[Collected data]
######

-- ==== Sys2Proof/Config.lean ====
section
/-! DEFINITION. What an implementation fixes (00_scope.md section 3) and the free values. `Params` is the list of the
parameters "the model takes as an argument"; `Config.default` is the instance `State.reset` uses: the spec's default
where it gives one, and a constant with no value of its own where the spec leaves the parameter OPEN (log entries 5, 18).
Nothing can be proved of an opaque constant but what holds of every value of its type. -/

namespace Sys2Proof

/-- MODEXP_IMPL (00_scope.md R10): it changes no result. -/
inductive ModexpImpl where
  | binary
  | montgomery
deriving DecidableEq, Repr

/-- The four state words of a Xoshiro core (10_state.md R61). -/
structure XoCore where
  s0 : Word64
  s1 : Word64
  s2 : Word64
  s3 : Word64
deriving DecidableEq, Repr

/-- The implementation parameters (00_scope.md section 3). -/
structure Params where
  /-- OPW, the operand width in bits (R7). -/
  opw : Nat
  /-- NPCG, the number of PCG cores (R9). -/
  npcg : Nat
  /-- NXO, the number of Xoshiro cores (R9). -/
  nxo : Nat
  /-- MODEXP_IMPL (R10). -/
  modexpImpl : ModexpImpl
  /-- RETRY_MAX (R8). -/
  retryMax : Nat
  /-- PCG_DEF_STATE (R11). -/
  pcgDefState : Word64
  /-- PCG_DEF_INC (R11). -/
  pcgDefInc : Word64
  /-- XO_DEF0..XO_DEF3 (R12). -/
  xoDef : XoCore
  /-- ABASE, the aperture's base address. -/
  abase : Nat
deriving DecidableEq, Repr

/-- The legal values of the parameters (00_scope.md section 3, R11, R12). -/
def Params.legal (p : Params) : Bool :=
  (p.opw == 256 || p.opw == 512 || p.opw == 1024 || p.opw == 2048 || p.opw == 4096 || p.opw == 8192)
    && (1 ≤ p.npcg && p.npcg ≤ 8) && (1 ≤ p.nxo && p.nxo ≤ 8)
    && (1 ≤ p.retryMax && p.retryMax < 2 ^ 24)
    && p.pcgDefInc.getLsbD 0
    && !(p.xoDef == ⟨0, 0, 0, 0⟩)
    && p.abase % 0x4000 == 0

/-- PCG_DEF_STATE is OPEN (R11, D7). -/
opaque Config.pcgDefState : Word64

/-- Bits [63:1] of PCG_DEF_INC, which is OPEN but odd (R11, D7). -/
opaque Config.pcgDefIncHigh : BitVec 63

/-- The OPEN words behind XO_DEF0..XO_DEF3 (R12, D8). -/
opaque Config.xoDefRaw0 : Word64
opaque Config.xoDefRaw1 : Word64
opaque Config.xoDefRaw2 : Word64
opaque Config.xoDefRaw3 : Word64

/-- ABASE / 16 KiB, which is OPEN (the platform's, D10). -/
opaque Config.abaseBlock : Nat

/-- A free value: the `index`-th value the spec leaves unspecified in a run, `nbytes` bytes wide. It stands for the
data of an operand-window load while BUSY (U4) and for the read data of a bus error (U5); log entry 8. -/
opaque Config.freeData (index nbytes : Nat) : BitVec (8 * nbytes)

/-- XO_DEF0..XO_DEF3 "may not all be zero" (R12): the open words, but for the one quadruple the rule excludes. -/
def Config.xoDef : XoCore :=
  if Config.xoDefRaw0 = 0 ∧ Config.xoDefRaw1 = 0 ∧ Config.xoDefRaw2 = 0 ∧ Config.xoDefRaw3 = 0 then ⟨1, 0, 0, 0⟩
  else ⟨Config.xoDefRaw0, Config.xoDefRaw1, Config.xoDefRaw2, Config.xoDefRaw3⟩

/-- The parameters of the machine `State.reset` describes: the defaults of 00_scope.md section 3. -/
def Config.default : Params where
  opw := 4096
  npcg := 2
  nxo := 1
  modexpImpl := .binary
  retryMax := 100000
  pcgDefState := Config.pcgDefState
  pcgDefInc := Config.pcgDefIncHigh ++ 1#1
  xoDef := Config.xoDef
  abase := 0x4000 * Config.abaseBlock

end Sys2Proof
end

######

- _Exercise directions_: Check each line of the records for the word "Params", and show the lines that contain it.

- _Output for this task_:
/-! DEFINITION. What an implementation fixes (00_scope.md section 3) and the free values. `Params` is the list of the
structure Params where
def Params.legal (p : Params) : Bool :=
def Config.default : Params where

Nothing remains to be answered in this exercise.